## Provided material
********

-- ==== Sys2Proof/Machine/Mail.lean ====
section
/-! DEFINITION. Resident firmware at the mailboxes (R342-R346): how a command in progress is taken, checked and published, and the
commands that report (R347, R348, R351, R353, R354, R356, R359) or change the mode. -/

namespace Sys2Proof.Machine

/-! ### Serving a command (R342-R346) -/

/-- The assigned command codes (R347-R359). -/
def assignedCodes : List Nat :=
  [0x01, 0x02, 0x10, 0x11, 0x20, 0x21, 0x22, 0x30, 0x31, 0x32, 0x40, 0x50, 0x51, 0x52, 0x60, 0x61, 0x70, 0x71, 0x72, 0x73, 0x74,
    0x75, 0x80, 0x81, 0x90, 0xA0, 0xA1, 0xA2, 0xB0, 0xB1, 0xC0, 0xD0]

/-- The codes that Fiddlehead executes (R342), with those of a recovery with BOOT_SEL = 1 (R436). -/
def State.fiddleServes (s : State) (c : Nat) : Bool :=
  [0x01, 0x02, 0x80, 0xC0].contains c || (s.recovering && s.f R.PWR_BOOT 1 0 == 1 && decide (0x70 ≤ c) && decide (c ≤ 0x74))

/-- Argument Ai of the command in mailbox n. -/
def State.arg (s : State) (n i : Nat) : Nat := (s.cmdWord n i).toNat

/-- The address in Ai and A(i+1) (R346); none: a reserved bit is 1. -/
def State.argAddr (s : State) (n i : Nat) : Option Nat :=
  let hi := s.arg n (i + 1)
  if hi < 65536 then some (s.arg n i + hi * 2 ^ 32) else none

/-- Firmware publishes a command's results (R338). -/
def State.reply (s : State) (n code : Nat) (res : List Nat) : State :=
  s.answer n code res

/-- Mailbox n is in progress and firmware has its command to serve: no earlier part of it waits. -/
def State.toServe (s : State) (n : Nat) : Bool :=
  s.running && s.inProgress n && !s.host.asked.contains n && !(s.host.waits.any (fun e => e.1 == n))

/-- The first argument word after A`used` that is not 0. -/
def State.extraArg (s : State) (n used : Nat) : Option Nat :=
  ((List.range 15).map (fun i => i + 1)).find? (fun i => decide (used < i) && s.arg n i != 0)

/-- The checks of R343 in their order, then the command itself. `bad` gives the result words for the failing word of a refused
argument. A row whose code is not the one in the mailbox does nothing. -/
def State.serve (s : State) (n code : Nat) (modes : List Nat) (used : Nat) (bad : Nat → List Nat) (body : State → State) : State :=
  let c := fld (s.cmdWord n 0) 15 0
  if s.toServe n = false then s
  else if assignedCodes.contains c = false then s.reply n 3 []
  else if c ≠ code then s
  else if (s.fw.fiddlehead && !s.fiddleServes c) || !modes.contains s.mode then s.reply n 6 []
  else if fld (s.cmdWord n 0) 31 16 ≠ 0 then s.reply n 4 (bad 0)
  else match s.extraArg n used with
    | some i => s.reply n 4 (bad i)
    | none => body s

/-- No result words on a refused argument. -/
def noWords : Nat → List Nat := fun _ => []

/-- All four modes of a served mailbox. -/
def allModes : List Nat := [2, 3, 4, 5]

/-- Modes C, R and H. -/
def frameModes : List Nat := [2, 3, 4]

/-- A row of a command with subcommands `last` and below, in the bits of A1 from `lo` on: the row of subcommand 0 also refuses an
unassigned one. -/
def State.serveSub (s : State) (n code lo sub last : Nat) (modes : List Nat) (used : Nat) (bad : Nat → List Nat)
    (body : State → State) : State :=
  let k := fld (s.cmdWord n 1) (lo + 7) lo
  let c := fld (s.cmdWord n 0) 15 0
  if c = code ∧ last < k ∧ sub = 0 then s.serve n code modes 15 bad (fun s => s.reply n 4 (bad 1))
  else if c = code ∧ k ≠ sub then s
  else s.serve n code modes used bad body

/-- The resource of R343 that a command with code c and argument A1 takes: the plan slots, a load table, the update staging, the
settings store, or a Stem thread. -/
def resourceOf (c a1 : Nat) : Option Nat :=
  if c = 0x30 ∨ c = 0x31 then some 0
  else if c = 0x50 ∨ c = 0x51 ∨ c = 0x52 ∨ c = 0x61 then some (c - 0x4F)
  else if (0x70 ≤ c ∧ c ≤ 0x73) ∨ c = 0x75 then some 4
  else if c = 0xB0 ∨ c = 0xB1 then some 5
  else if 0xA0 ≤ c ∧ c ≤ 0xA2 then some (32 + a1)
  else none

/-- The resource of the command in mailbox n. -/
def State.resource (s : State) (n : Nat) : Option Nat := resourceOf (fld (s.cmdWord n 0) 15 0) (s.arg n 1)

/-- Another mailbox's command has begun and holds the resource that mailbox n's command needs (R343). A PLAN_ACTIVATE does not
keep off a second one (R351). -/
def State.taken (s : State) (n : Nat) : Bool :=
  let code := fun m => fld (s.cmdWord m 0) 15 0
  (List.range 16).any (fun m => m != n && s.inProgress m && s.resource n != none && s.resource m == s.resource n &&
    !(code n == 0x31 && code m == 0x31) && (s.host.asked.contains m || s.host.waits.any (fun e => e.1 == m) || s.host.answers.any (fun e => e.1 == m)))

/-- A 64-bit value and its two result words. -/
def words2 (v : DWord) : List Nat := twoWords v.toNat

/-! ### Memory as firmware reads and writes it -/

/-- Resident firmware as a master: the Stem at Machine level. -/
def fwWho : Who := { master := 8, machine := true }

/-- What an access of firmware answers: data, the CAUSE of a bus error, or nothing until a remote device answers. -/
inductive FwRes (α : Type) where
  | ok (a : α)
  | err (cause : Nat)
  | wait
  deriving DecidableEq, Repr

/-- Answers that firmware has for the command in mailbox n. -/
def State.fwAnswers (s : State) (n : Nat) : List RemoteAnswer := sget (fun _ => []) s.host.answers n

/-- An access's outcome; a remote line is asked for, and the command goes on when the answer has come. -/
def fwAcc (n op : Nat) (r : State × AccRes) : State × FwRes (List Byte) :=
  match r with
  | (s, .ok d) => (s, .ok d)
  | (s, .err c) => (s, .err c)
  | (s, .wait) => (s, .wait)
  | (s, .control off) => (s.busError 8 30 (op == 1) 1 (csBase + off), .err 1)
  | (s, .need dev w k _ d) =>
    ((s.request (.mailbox n) op dev k w d true false 0).1.onHost (fun h => { h with asked := h.asked ++ [n] }), .wait)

********

## Task description
The line containing "else if c = 0x50" begins the span, and the last line of the records above ends it. Return that span exactly, and nothing outside it.

## Expected output
  else if c = 0x50 ∨ c = 0x51 ∨ c = 0x52 ∨ c = 0x61 then some (c - 0x4F)
  else if (0x70 ≤ c ∧ c ≤ 0x73) ∨ c = 0x75 then some 4
  else if c = 0xB0 ∨ c = 0xB1 then some 5
  else if 0xA0 ≤ c ∧ c ≤ 0xA2 then some (32 + a1)
  else none

/-- The resource of the command in mailbox n. -/
def State.resource (s : State) (n : Nat) : Option Nat := resourceOf (fld (s.cmdWord n 0) 15 0) (s.arg n 1)

/-- Another mailbox's command has begun and holds the resource that mailbox n's command needs (R343). A PLAN_ACTIVATE does not
keep off a second one (R351). -/
def State.taken (s : State) (n : Nat) : Bool :=
  let code := fun m => fld (s.cmdWord m 0) 15 0
  (List.range 16).any (fun m => m != n && s.inProgress m && s.resource n != none && s.resource m == s.resource n &&
    !(code n == 0x31 && code m == 0x31) && (s.host.asked.contains m || s.host.waits.any (fun e => e.1 == m) || s.host.answers.any (fun e => e.1 == m)))

/-- A 64-bit value and its two result words. -/
def words2 (v : DWord) : List Nat := twoWords v.toNat

/-! ### Memory as firmware reads and writes it -/

/-- Resident firmware as a master: the Stem at Machine level. -/
def fwWho : Who := { master := 8, machine := true }

/-- What an access of firmware answers: data, the CAUSE of a bus error, or nothing until a remote device answers. -/
inductive FwRes (α : Type) where
  | ok (a : α)
  | err (cause : Nat)
  | wait
  deriving DecidableEq, Repr

/-- Answers that firmware has for the command in mailbox n. -/
def State.fwAnswers (s : State) (n : Nat) : List RemoteAnswer := sget (fun _ => []) s.host.answers n

/-- An access's outcome; a remote line is asked for, and the command goes on when the answer has come. -/
def fwAcc (n op : Nat) (r : State × AccRes) : State × FwRes (List Byte) :=
  match r with
  | (s, .ok d) => (s, .ok d)
  | (s, .err c) => (s, .err c)
  | (s, .wait) => (s, .wait)
  | (s, .control off) => (s.busError 8 30 (op == 1) 1 (csBase + off), .err 1)
  | (s, .need dev w k _ d) =>
    ((s.request (.mailbox n) op dev k w d true false 0).1.onHost (fun h => { h with asked := h.asked ++ [n] }), .wait)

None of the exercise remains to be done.